The timing couldn’t be better for me to write this blog post, as I’ve just had a negative experience trying to buy a new exercise bike online this week.
You’ll notice I said ‘trying’, as I’ve already picked out the one I want but it’s been two days now and I’m still waiting for a proper answer from the store!
It’s frustrating as online shopping is meant to be instant, convenient and fun. That exercise bike has just turned into the proverbial sandcastle: incredibly beautiful when it’s built but just one little mistake washed it all away.
If you don’t convert visitors into customers, you’re losing sales!
It’s the smart business owner that knows a successful website goes hand in hand with conversion rates. Sales are essential to maintain your business, and to sell your products and/or services you need a website that is optimised to convert — otherwise it’s just a pretty online brochure.
We all get overwhelmed sometimes by the sheer amount of work we have to do to be successful, but let’s take a moment to break it down into bite-size pieces so you can better understand how to convert visitors into customers.
1. Focus on benefits, not features
Caring about features comes secondary to your potential buyers. Quite logically, your customer doesn’t place the most importance on the whiz-bang features of your product; they care about the benefits.
How is the product going to benefit them, make their life easier, help them achieve their goal? Describe exactly what problems your product solves, and you’ll routinely convert more sales than if you waffled on only about features.
2. Give helpful answers to streamline the sales process
With my experience this week, the store did email me back promptly (fabulous!), but all they did was answer my questions with more questions.
I don’t have time for this, was my first thought. Offer me a range of solutions based on the scenario I gave you and your previous experience.
Because I was desperate for this bike and it came with a great deal, I (stupidly) wrote back, helping them. Do you see where I’m going with this? I shouldn’t have to help them. I’m the customer!
I’ll rephrase, I was the customer. As you build your product pages, pre-empt questions that your visitor may ask and throw them a bone by threading the answers throughout your website and product descriptions. You need to anticipate your audience’s reactions to what you’re offering.

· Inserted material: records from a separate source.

-- ==== Sys2Proof/Laws/OnlyChurn.lean ====
section
/-! SUPPORT. The parts of the state that each operation of churns, the sequencer's reports, the host's shared operations and the tables
may change (Only): one lemma per operation, cited instead of its text. -/

-- Checked one theorem at a time: the package as one text then needs less memory.
set_option Elab.async false

namespace Sys2Proof.Machine

/-! ## ExportOps -/

theorem State.finishWaiter_only (s x0 x1) : Only [.queues] s (State.finishWaiter s x0 x1) :=
  State.setQueue_only _ _ _

theorem State.breakExport_only (s) : Only [.queues, .tel, .events, .exp] s (State.breakExport s) := by
  unfold State.breakExport
  repeat' first
    | with_reducible exact Only.refl _
    | decide
    | (with_reducible apply Only.ite) <;> intro _
    | with_reducible apply Only.of (State.raise_only _ _ _ _ _ _)
    | with_reducible apply Only.of (State.finishWaiter_only _ _ _)
    | with_reducible refine Only.thenFold ?_ (fun t x => ?_)
    | (fail_if_no_progress ((with_reducible refine Only.lit ?_ ?_) <;> [skip; (intro p; cases p <;> first | exact .inl (by decide) | exact .inr (by (repeat' apply And.intro) <;> rfl))]))
    | split

theorem State.logItem_only (s x0) : Only [.exp] s (State.logItem s x0) := by
  unfold State.logItem
  repeat' first
    | with_reducible exact Only.refl _
    | (with_reducible apply Only.ite) <;> intro _
    | (fail_if_no_progress ((with_reducible refine Only.lit ?_ ?_) <;> [skip; (intro p; cases p <;> first | exact .inl (by decide) | exact .inr (by (repeat' apply And.intro) <;> rfl))]))

/-! ## Vectors -/

theorem State.runVectors_only (s x0) : Only [.exp] s (State.runVectors s x0) := by
  unfold State.runVectors
  repeat' first
    | with_reducible exact Only.refl _
    | decide
    | with_reducible apply Only.of (State.logItem_only _ _)
    | with_reducible refine Only.thenFold ?_ (fun t x => ?_)

/-! ## ChurnOps -/

theorem State.setChurn_only (s x0 x1) : Only [.churns] s (State.setChurn s x0 x1) := by
  refine Only.lit (Only.refl _) ?_
  intro p; cases p <;> first | exact .inl (by decide) | exact .inr (by (repeat' apply And.intro) <;> rfl)

theorem State.setCtx_only (s x0 x1) : Only [.churns] s (State.setCtx s x0 x1) :=
  State.setChurn_only _ _ _

theorem State.addTally_only (s x0 x1) : Only [.churns] s (State.addTally s x0 x1) :=
  (State.setCtx_only _ _ _).mono (by decide)

theorem State.addSignals_only (s x0 x1) : Only [.churns] s (State.addSignals s x0 x1) := by
  unfold State.addSignals
  repeat' first
    | with_reducible exact Only.refl _
    | decide
    | (with_reducible apply Only.ite) <;> intro _
    | with_reducible apply Only.of (State.addTally_only _ _ _)

theorem State.logSwept_only (s x0 x1) : Only [.exp] s (State.logSwept s x0 x1) := by
  unfold State.logSwept
  repeat' first
    | with_reducible exact Only.refl _
    | decide
    | with_reducible apply Only.of (State.logItem_only _ _)
    | split

theorem State.cacheSwept_only (s x0 x1) : Only [.mem] s (State.cacheSwept s x0 x1) := by
  unfold State.cacheSwept
  repeat' first
    | with_reducible exact Only.refl _
    | decide
    | (fail_if_no_progress ((with_reducible refine Only.lit ?_ ?_) <;> [skip; (intro p; cases p <;> first | exact .inl (by decide) | exact .inr (by (repeat' apply And.intro) <;> rfl))]))
    | extract_lets +onlyGivenNames x
    | split

theorem State.countDropped_only (s x0) : Only [.tables] s (State.countDropped s x0) := by
  unfold State.countDropped
  repeat' first
    | with_reducible exact Only.refl _
    | decide
    | with_reducible apply Only.of (State.mapTables_only _ _ _)
    | split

3. Understand the importance of copywriting
First and foremost, your sales copy either sells for you or it doesn’t. Learning to write like a pro takes practice, and with anything practice makes perfect. The more you do it, the better and faster you’ll become.
If writing copy is really not one of your strengths, then it’s a wise move to hire a professional copywriter to do this for you. The copy you receive will pay for itself over and over again because it’ll convert visitors into customers.
4. Use attractive images and make your product the hero
The website images paired with your products can make or break the sale. Bad, ugly or blurry images will subconsciously kill any desire for an item. It’s worth putting in a little more time to ensure your images do your products justice.
I could go on and on about colour palette and philosophy here, being a graphic designer, but you get the idea. A golden rule for your colour palette is keep to the ‘maximum three colour rule’. At the very most you can use four colours (the fourth colour being an accent only).
5. Get what you want with the call to action (CTA)
To reiterate from my last post, 12 eCommerce Website Tips that Will Boost Your Sales, conversions are all about directing your audience to what they should do next with pretty buttons, graphics and/or links. One of the biggest sales dampeners is the wishy-washy or nonexistent CTA. Make your CTAs matter, and make them clean, concise and purposeful.
6. Stay ahead of the traffic curve with search engine optimisation (SEO)
Do take the time to write unique titles and meta descriptions/excerpts for each and every page, post and product on your website. Google, as sophisticated as she is, thinks the very same meta data on different pages means duplicate content, and these days she may even penalise you for it.
Side note (I get question a lot): How do you know if Google has already penalised you for something you weren’t even aware of? Answer: You can check in your Google Webmaster Tools dashboard to see if Google has sent you a very obvious notification (you’ll see a new message pop up) of a penalty.
Deploy these tips on your website and convert visitors into customers
So, there you have it — more ideas for you to ponder. Sometimes all it takes are some minor tweaks here and there to improve conversion rates.
The great news (especially if you have a self-hosted WordPress website) is the power is in your hands to make your website a lean, mean, 24/7 selling machine! Go out there and make it happen.